[Dataset content]
-- ==== Sys2Proof/WellFormed.lean ====
section
/-! DEFINITION. Which instructions a frame can carry: a range operand is checked at 16 bits and sent at
11 (30_encoding.md R87, R95), so only addresses below 0x800 survive their encoding. -/

namespace Sys2Proof

/-- An address that the 11 bits of a range frame carry whole (R87). -/
def fits11 (a : Addr) : Bool := a < 0x800#16

/-- `i` has a frame that carries its operands whole. -/
def Instr.wellFormed : Instr → Bool
  | .setPlay start last  => fits11 start && fits11 last
  | .setRec start last   => fits11 start && fits11 last
  | .setErase start last => fits11 start && fits11 last
  | .pu | .stop | .reset | .clrInt | .rdStatus | .rdPlayPtr | .pd | .rdRecPtr | .rdDevid
  | .play | .record | .erase | .gErase | .rdApc | .wrApcBtn _ | .wrApcReg _ | .wrNvcfg | .ldNvcfg
  | .fwd | .chkMem | .extclk => true

end Sys2Proof
end

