-- ==== Sys2Proof/Certificates/Slice0/Obligations.lean ====
section
/-! DEFINITION. The statements for the provers. A port call that answers is numbered from 0 at the start of the
operation: `s.answerAt k`, `s.rxAt k i`, `s.xferAt k frame` speak of the `k`-th. The engine has no memory
(20_memory.md R60), so a frame says what happens to its registers and its trace. `s.asPrinted`, and the premise
`s.params.postCheck = PostChecks.printed`, take the instance with the table of R200 as printed: "A model should take
the table as a configuration value and may prove theorems for this instantiation only". -/

open Sys2Proof Sys2Proof.Machine

/-! ## Encoding -/

/-- R90: the opcode and its wire image, row by row. -/
def Obligations.OpcodeCatalogueIsExact : Prop :=
  ∀ (w : Word12) (a b : Addr), ∀ row ∈
    [(Instr.pu, (0x01 : Byte), (0x80 : Byte)), (.stop, 0x02, 0x40), (.reset, 0x03, 0xC0),
     (.clrInt, 0x04, 0x20), (.rdStatus, 0x05, 0xA0), (.rdPlayPtr, 0x06, 0x60), (.pd, 0x07, 0xE0),
     (.rdRecPtr, 0x08, 0x10), (.rdDevid, 0x09, 0x90), (.play, 0x40, 0x02), (.record, 0x41, 0x82),
     (.erase, 0x42, 0x42), (.gErase, 0x43, 0xC2), (.rdApc, 0x44, 0x22), (.wrApcBtn w, 0x45, 0xA2),
     (.wrApcReg w, 0x65, 0xA6), (.wrNvcfg, 0x46, 0x62), (.ldNvcfg, 0x47, 0xE2), (.fwd, 0x48, 0x12),
     (.chkMem, 0x49, 0x92), (.extclk, 0x4A, 0x52), (.setPlay a b, 0x80, 0x01), (.setRec a b, 0x81, 0x81),
     (.setErase a b, 0x82, 0x41)],
    (encode row.1).head? = some row.2.1 ∧ ((encode row.1).map bitrev8).head? = some row.2.2

/-- R120: `r[i] = b[7-i]`, the closed form, the sixteen palindromes, the example. -/
def Obligations.BitReversalMirrorsEachBit : Prop :=
  (∀ (b : Byte) (i : Nat), i < 8 → (bitrev8 b).getLsbD i = b.getLsbD (7 - i))
    ∧ (∀ b : Byte, bitrev8 b = (b &&& 0x01) <<< 7 ||| (b &&& 0x02) <<< 5 ||| (b &&& 0x04) <<< 3
        ||| (b &&& 0x08) <<< 1 ||| (b &&& 0x10) >>> 1 ||| (b &&& 0x20) >>> 3 ||| (b &&& 0x40) >>> 5
        ||| (b &&& 0x80) >>> 7)
    ∧ (∀ b : Byte, bitrev8 b = b ↔ b ∈ ([0x00, 0x18, 0x24, 0x3C, 0x42, 0x5A, 0x66, 0x7E, 0x81, 0x99, 0xA5,
        0xBD, 0xC3, 0xDB, 0xE7, 0xFF] : List Byte))
    ∧ bitrev8 0x05 = 0xA0

/-- R121. -/
def Obligations.BitReversalIsAnInvolution : Prop :=
  (∀ b : Byte, bitrev8 (bitrev8 b) = b)
    ∧ (∀ a b : Byte, bitrev8 a = bitrev8 b → a = b)
    ∧ (∀ a b : Byte, bitrev8 (a ||| b) = bitrev8 a ||| bitrev8 b)
    ∧ (∀ (a : Byte) (n : Nat), bitrev8 (a >>> n) = bitrev8 a <<< n)

/-- Decode and encode agree on every instruction whose operands its frame carries whole. -/
def Obligations.DecodeOfEncodeIsTheInstruction : Prop :=
  ∀ i : Instr, i.wellFormed = true → decode (encode i) = .ok i

/-- Every list of bytes that decodes is the encoding of what it decodes to: no two frames mean one
instruction. That the decoder checks length and padding is the model's reading (assumption 15). -/
def Obligations.DecodedBytesAreTheEncoding : Prop :=
  ∀ (bytes : List Byte) (i : Instr), decode bytes = .ok i → encode i = bytes ∧ i.wellFormed = true

/-- R92: the 232 bytes outside the catalogue are no command, whatever follows, and no frame of any instance
begins with one. -/
def Obligations.OtherOpcodesAreNotCommands : Prop :=
  (∀ (op : Byte) (rest : List Byte), op ∉ ([0x01, 0x02, 0x03, 0x04, 0x05, 0x06, 0x07, 0x08, 0x09, 0x40, 0x41,
      0x42, 0x43, 0x44, 0x45, 0x65, 0x46, 0x47, 0x48, 0x49, 0x4A, 0x80, 0x81, 0x82] : List Byte) →
    decode (op :: rest) = .error (.notACommand op))
  ∧ ∀ (p : Params) (i : Instr), ∃ op rest, encodeWith p i = op :: rest
      ∧ op ∈ ([0x01, 0x02, 0x03, 0x04, 0x05, 0x06, 0x07, 0x08, 0x09, 0x40, 0x41,
      0x42, 0x43, 0x44, 0x45, 0x65, 0x46, 0x47, 0x48, 0x49, 0x4A, 0x80, 0x81, 0x82] : List Byte)

/-- A few words written out from the rows' patterns decode to their instructions. -/
def Obligations.SampleWordsDecode : Prop :=
  decodeTableWord 16 0x0001 = some .pu ∧ decodeTableWord 24 0x000005 = some .rdStatus
    ∧ decodeTableWord 32 0x00000044 = some .rdApc
    ∧ decodeTableWord 24 0x044365 = some (.wrApcReg 0x443)
    ∧ decodeTableWord 56 0x00078F02340081 = some (.setRec 0x234 0x78F)
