-- ==== Sys2Proof/Laws/Frames.lean ====
section
/-! SUPPORT. The transceiver's lemmas: bit reversal, the frame buffers, the length of every frame, and what one
successful exchange leaves. -/

namespace Sys2Proof.Machine

/-! ## Bit reversal -/

theorem bitrev8_bitrev8 (b : Byte) : bitrev8 (bitrev8 b) = b := BitVec.reverse_reverse_eq

theorem bitrev8_injective {a b : Byte} (h : bitrev8 a = bitrev8 b) : a = b := by
  rw [← bitrev8_bitrev8 a, h, bitrev8_bitrev8]

/-! ## The frame buffers -/

theorem overlay_getElem (n : Nat) (bytes : List Byte) (old : FrameBuffer) (i : Nat) (h : i < 7) :
    (overlay n bytes old)[i] = if i < n then bytes.getD i 0 else old[i] := by
  simp [overlay]

theorem overlay_take (tx : List Byte) (old : FrameBuffer) (h : tx.length ≤ 7) :
    (overlay tx.length tx old).toList.take tx.length = tx := by
  apply List.ext_getElem
  · simp; omega
  · intro i h1 h2
    simp [List.getElem_take, overlay_getElem, h2]

theorem toNat_length {tx : List Byte} (h : tx.length ≤ 7) :
    (BitVec.ofNat 3 tx.length).toNat = tx.length := by
  rw [BitVec.toNat_ofNat]; omega

theorem wireFrame_loadFrame (s : State) {tx : List Byte} (h : tx.length ≤ 7) :
    (s.loadFrame tx).wireFrame = tx.map bitrev8 := by
  simp only [State.wireFrame, State.loadFrame_txbuf, State.loadFrame_flen, toNat_length h,
    overlay_take tx s.txbuf h]

/-! ## The length of every frame -/

theorem length_padTo (p : Params) (n : Nat) (bytes : List Byte) (h : bytes.length ≤ n) :
    (padTo p n bytes).length = n := by
  simp [padTo]; omega

theorem length_rangePad_le (p : Params) : (rangePad p).length ≤ 1 := by
  unfold rangePad; split <;> simp

/-- The length of an instruction's frame is that of its opcode's format (R93). -/
theorem encodeWith_length_le (p : Params) (hp : p.valid = true) (i : Instr) :
    (encodeWith p i).length ≤ 7 := by
  simp only [Params.valid, Params.lengthsValid, Bool.and_eq_true, decide_eq_true_eq] at hp
  have hr := length_rangePad_le p
  cases i <;> simp [encodeWith, padTo, rangeFrame, addrPayload, wordPayload] <;> omega

theorem encodeWith_cmd (p : Params) {i : Instr} {op : Byte}
    (h : encodeWith p i = padTo p p.lCmd [op]) : encodeWith p i = cmdFrame p op := by
  simp [h, cmdFrame, padTo]

theorem length_rd3Frame (p : Params) (hp : p.valid = true) (op : Byte) :
    (rd3Frame p op).length = p.lRd3 := by
  simp only [Params.valid, Params.lengthsValid, Bool.and_eq_true, decide_eq_true_eq] at hp
  simp [rd3Frame]; omega

theorem length_rd4Frame (p : Params) (hp : p.valid = true) (op : Byte) :
    (rd4Frame p op).length = p.lRd4 := by
  simp only [Params.valid, Params.lengthsValid, Bool.and_eq_true, decide_eq_true_eq] at hp
  simp [rd4Frame]; omega

theorem lRd3_bounds {p : Params} (hp : p.valid = true) : 3 ≤ p.lRd3 ∧ p.lRd3 ≤ 7 := by
  simp only [Params.valid, Params.lengthsValid, Bool.and_eq_true, decide_eq_true_eq] at hp
  omega

theorem lRd4_bounds {p : Params} (hp : p.valid = true) : 4 ≤ p.lRd4 ∧ p.lRd4 ≤ 7 := by
  simp only [Params.valid, Params.lengthsValid, Bool.and_eq_true, decide_eq_true_eq] at hp
  omega

/-! ## The answers of the ports -/

theorem answer_eq (s : State) : s.answer = s.answerAt 0 := by
  cases h : s.answers <;> simp [State.answer, State.answerAt, h]
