theorem witness_FrameLayoutsFollowTheirFormat :
    testParams.valid = true ∧ shortest.valid = true ∧ longest.valid = true := by decide

theorem witness_StepRunsTheDecodedInstruction :
    (up [yes []]).seq = .idle
      ∧ { up [yes []] with inputs := [.frame [0x40, 0]] }.inputs = Input.frame [0x40, 0] :: []
      ∧ decode [0x40, 0] = .ok .play := by decide

theorem witness_StepRunsTheRequestedOperation :
    (up []).seq = .idle ∧ { up [] with inputs := [.op .getType] }.inputs = Input.op .getType :: []
      ∧ { up [] with inputs := [.straps false true] }.inputs = Input.straps false true :: [] := by
  decide

theorem witness_UnknownSelectorChangesNothing :
    (up []).seq = .idle ∧ { up [] with inputs := [.frame [0x0A, 0]] }.inputs = Input.frame [0x0A, 0] :: []
      ∧ decode [0x0A, 0] = .error (.notACommand 0x0A) := by decide

theorem witness_ResetValuesAreTheTable : State.reset.inputs = [] ∧ (up []).engineReset.inputs = []
    ∧ (up []).seq = .idle ∧ { up [] with inputs := [.engineReset] }.inputs = Input.engineReset :: [] := by
  decide

theorem witness_RequestsWithoutAMeaningAreRefused :
    ((up []).setSeq .polling).seq ≠ .idle ∧ (up []).seq = .idle ∧ (up []).initialized = true := by decide

theorem witness_ExchangeFollowsItsPseudocode :
    (up [yes []]).hang = none ∧ ((up [yes []]).answerAt 0).ok = true ∧ ((up [no]).answerAt 0).ok = false
      ∧ 1 ≤ [(0x01 : Byte)].length ∧ [(0x80 : Byte), 0, 0, 0, 1, 0, 0].length ≤ 7 := by decide

theorem witness_DelayAddsOneEventUnlessZero : (up []).hang = none := by decide

theorem witness_HungPortIsStuck :
    ((up []).setHang (some 0)).seq = .idle ∧ ((up []).setHang (some 0)).initialized = true
      ∧ ((up []).setHang (some 0)).hang = some 0 ∧ rangeLegal 0x1EE 0x1EF (up []).endAddress = true := by
  decide

theorem witness_ExecuteCommandsIssueAndSettle :
    (up [yes []]).asPrinted ∧ ((up [yes []]).answerAt 0).ok = true
      ∧ (up [no]).asPrinted ∧ ((up [no]).answerAt 0).ok = false
      ∧ (down []).seq = .idle ∧ (down []).initialized = false := by decide

/-- The printed table; PLAY with nothing to follow; STOP with a delay. -/
theorem witness_OpcodeOnlyCommandsSendOneFrame :
    (up [yes []]).asPrinted ∧ ((up [yes []]).answerAt 0).ok = true 
      ∧ (upOther [yes []]).ready ∧ (upOther [yes []]).accepts .play ∧ ((upOther [yes []]).answerAt 0).ok = true
      ∧ postCheckOf (upOther []).params .play = .nothing
      ∧ postCheckOf (upOther []).params .stop = .settle 5 := by
  refine ⟨by decide, by decide, by decide, fun a b h => ?_, by decide, by decide, by decide⟩
  exact absurd h (by simp)

theorem witness_ChipResetSettlesWithoutPolling :
    (up [yes []]).asPrinted ∧ ((up [yes []]).answerAt 0).ok = true
      ∧ (up [no]).asPrinted ∧ ((up [no]).answerAt 0).ok = false
      ∧ (down []).seq = .idle ∧ (down []).initialized = false := by decide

[Task details]
The output should be exactly the lines above from the line containing "and sent at" to the line containing "def fits11 (a : Addr) : Bool := a < 0x800#16", inclusive, with no other lines.

[Solved exercise]
/-! DEFINITION. Which instructions a frame can carry: a range operand is checked at 16 bits and sent at
11 (30_encoding.md R87, R95), so only addresses below 0x800 survive their encoding. -/

namespace Sys2Proof

/-- An address that the 11 bits of a range frame carry whole (R87). -/
def fits11 (a : Addr) : Bool := a < 0x800#16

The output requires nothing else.